Tenía delante a un tipo sin rastro de educación, con bastante prisa; mientras yo esperaba mi turno entró un muchacho que ya se habría comido año arriba, año abajo cincuenta calendarios. El olor que llevó a aquella minitienda el mencionado muchacho me resultó familiar. “¿A qué huele, a qué huele?”, pensaba… Lo tenía en la punta de la lengua (o de la nariz) pero no daba con aquel perfume. Respiré un par de veces más y, por fin, lo supe: olía a El parnasillo, aquella librería de Pamplona en la que uno se sentía en el Paraíso.
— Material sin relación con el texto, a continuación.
-- ==== Sys2Proof/Machine/Dispatch.lean ====
section
/-! DEFINITION. The meaning of every instruction: one arm per constructor, each one direct call. -/
namespace Sys2Proof.Machine
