/-- A tile as the hardware can hold one (R54): a 16-bit exponent, mantissas of at most 2^47 − 1, none where the class is not
finite. -/
def Tile.sane (t : Tile) : Prop :=
  FMap.wf Elem.zero t.e = true ∧ -32768 ≤ t.x ∧ t.x ≤ 32767
  ∧ ∀ k, let y := FMap.get Elem.zero t.e k
    y.m.natAbs ≤ 2 ^ 47 - 1 ∧ (y.c ≠ .fin → y.m = 0)

/-- `v` is the exact sum of products of R55: NaN, an infinity, or a finite value. -/
def XV.isSum (v : XV) (ts : List Term) : Prop :=
  let bad := (ts.flatMap Term.fs).any FV.isNan = true ∨ sumInvalid ts
  (bad → v = .nan)
  ∧ (¬bad → (∀ a ∈ ts, a.isInf = true → v = .inf a.sign)
    ∧ (ts.any Term.isInf = false → ∃ d z, v = .fin d z ∧ (d.m : ℚ) * (2 : ℚ) ^ d.e = (ts.map Term.rat).sum))

/-- The tile `t'` is `t` after a step with the contributions `c` by element number, each with its poison (R56, R58, R63). -/
def Tile.stepped (t t' : Tile) (c : Nat → Option (XV × Bool)) : Prop :=
  ∃ (old inc : Nat → Nat → Int) (s : Nat),
    let el := fun (k : Nat) => FMap.get Elem.zero t.e k
    let el' := fun (k : Nat) => FMap.get Elem.zero t'.e k
    let sum := fun (z k : Nat) => old z k + inc z k
    let meets := fun (k : Nat) => (el k).c = .fin ∧ ∃ d n p, c k = some (.fin d n, p)
    let fits := fun (z : Nat) => ∀ k, meets k → |sum z k| ≤ 2 ^ 47 - 1
    (∀ z k, isRounding 0 (((el k).m : ℝ) / 2 ^ z) (old z k))
    ∧ (∀ (z k : Nat) d n p, c k = some (.fin d n, p) → isRounding 0 ((d.m : ℝ) * (2 : ℝ) ^ (d.e - t.x - (z : Int))) (inc z k))
    ∧ (s : Int) ≤ 32767 - t.x ∧ (∀ z < s, ¬fits z) ∧ ((s : Int) < 32767 - t.x → fits s) ∧ t'.x = t.x + s
    ∧ (∀ k, (el' k).p = ((el k).p || (c k).any (fun x => x.2)))
    ∧ (∀ k, (el k).c = .fin → c k = none → (el' k).c = .fin ∧ (el' k).m = old s k)
    ∧ (∀ k, meets k → if |sum s k| ≤ 2 ^ 47 - 1 then (el' k).c = .fin ∧ (el' k).m = sum s k
        else (el' k).c = (if sum s k < 0 then .ninf else .pinf) ∧ (el' k).m = 0)
    ∧ (∀ k, (el k).c ≠ .fin → (c k = none ∨ ∃ d n p, c k = some (.fin d n, p)) → (el' k).c = (el k).c ∧ (el' k).m = (el k).m)
    ∧ (∀ k v p, c k = some (v, p) → (∀ d n, v ≠ .fin d n) → (el' k).m = 0 ∧ (el' k).c =
        (if (el k).c = .fin then v.cls else if (el k).c = .nan ∨ v.cls = (el k).c then (el k).c else .nan))
    ∧ (t'.i = true ↔ t.i = true ∨ ∃ k, (el k).c ≠ .nan ∧ (el' k).c = .nan)
    ∧ (t'.o = true ↔ t.o = true ∨ ∃ k, meets k ∧ (el' k).c ≠ .fin)

/-- The bits that the conversion of an element, of `codeWidth` bits in the format of `src`, to the format of `dst` gives, and
its exceptions (R138): the bits are those of the destination's width. -/
def convertsTo (dst src rnd : Nat) (sat : Bool) (bits r : Nat) (e : Exc) : Prop :=
  match dstOf dst, dstOf src with
  | .int w sg, .int w' sg' =>
    let v := valOf w' sg' bits
    let lim := intRange w sg
    e = Exc.none ∧ r = ((if sat then max lim.1 (min v lim.2) else v) % 2 ^ w).toNat
  | .int w sg, .flt f => ∃ v, (f.decode bits).intsTo w sg rnd v e ∧ r = (v % 2 ^ w).toNat
  | .flt g, .int w' sg' => let v := valOf w' sg' bits
    (FV.fin (decide (v < 0)) v.natAbs 0).floatsTo true g rnd sat r e
  | .flt g, .flt f =>
    (f.decode bits).floatsTo (decide ((g.decode g.maxBits).rat < (f.decode f.maxBits).rat)) g rnd sat r e

end Sys2Proof.Machine
end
Me acordé de la suerte que tuvo Pamplona de haber contado con un librero de tomo y lomo, que aconsejaba como un sumiller en un restaurante, que tenía educado su paladar y el de la clientela.

Y dije para mí: “Entonces, ¿en El parnasillo esparcían colonia o este tipo que tengo al lado se habrá rociado con ambientador? Pese a tener esa duda quise homenajear el buen recuerdo de aquella librería de la calle Castillo de Maya y compré un libro donde jamás hubiera pensado que lo haría. Una sorpresa de narices para mí mismo…

Por cierto que el empleado de la gasolinera me comentó tras teclear el código de barras del Cantar de mio Cid: “¿Este libro? Pues está bastante bien; yo lo he ojeado y me da en la nariz que te va a gustar”.

Ideación de ‘Olores’

Un cliente llegó a la minitienda de una gasolinera acompañado de un olor idéntico al que se apreciaba en la librería El parnasillo.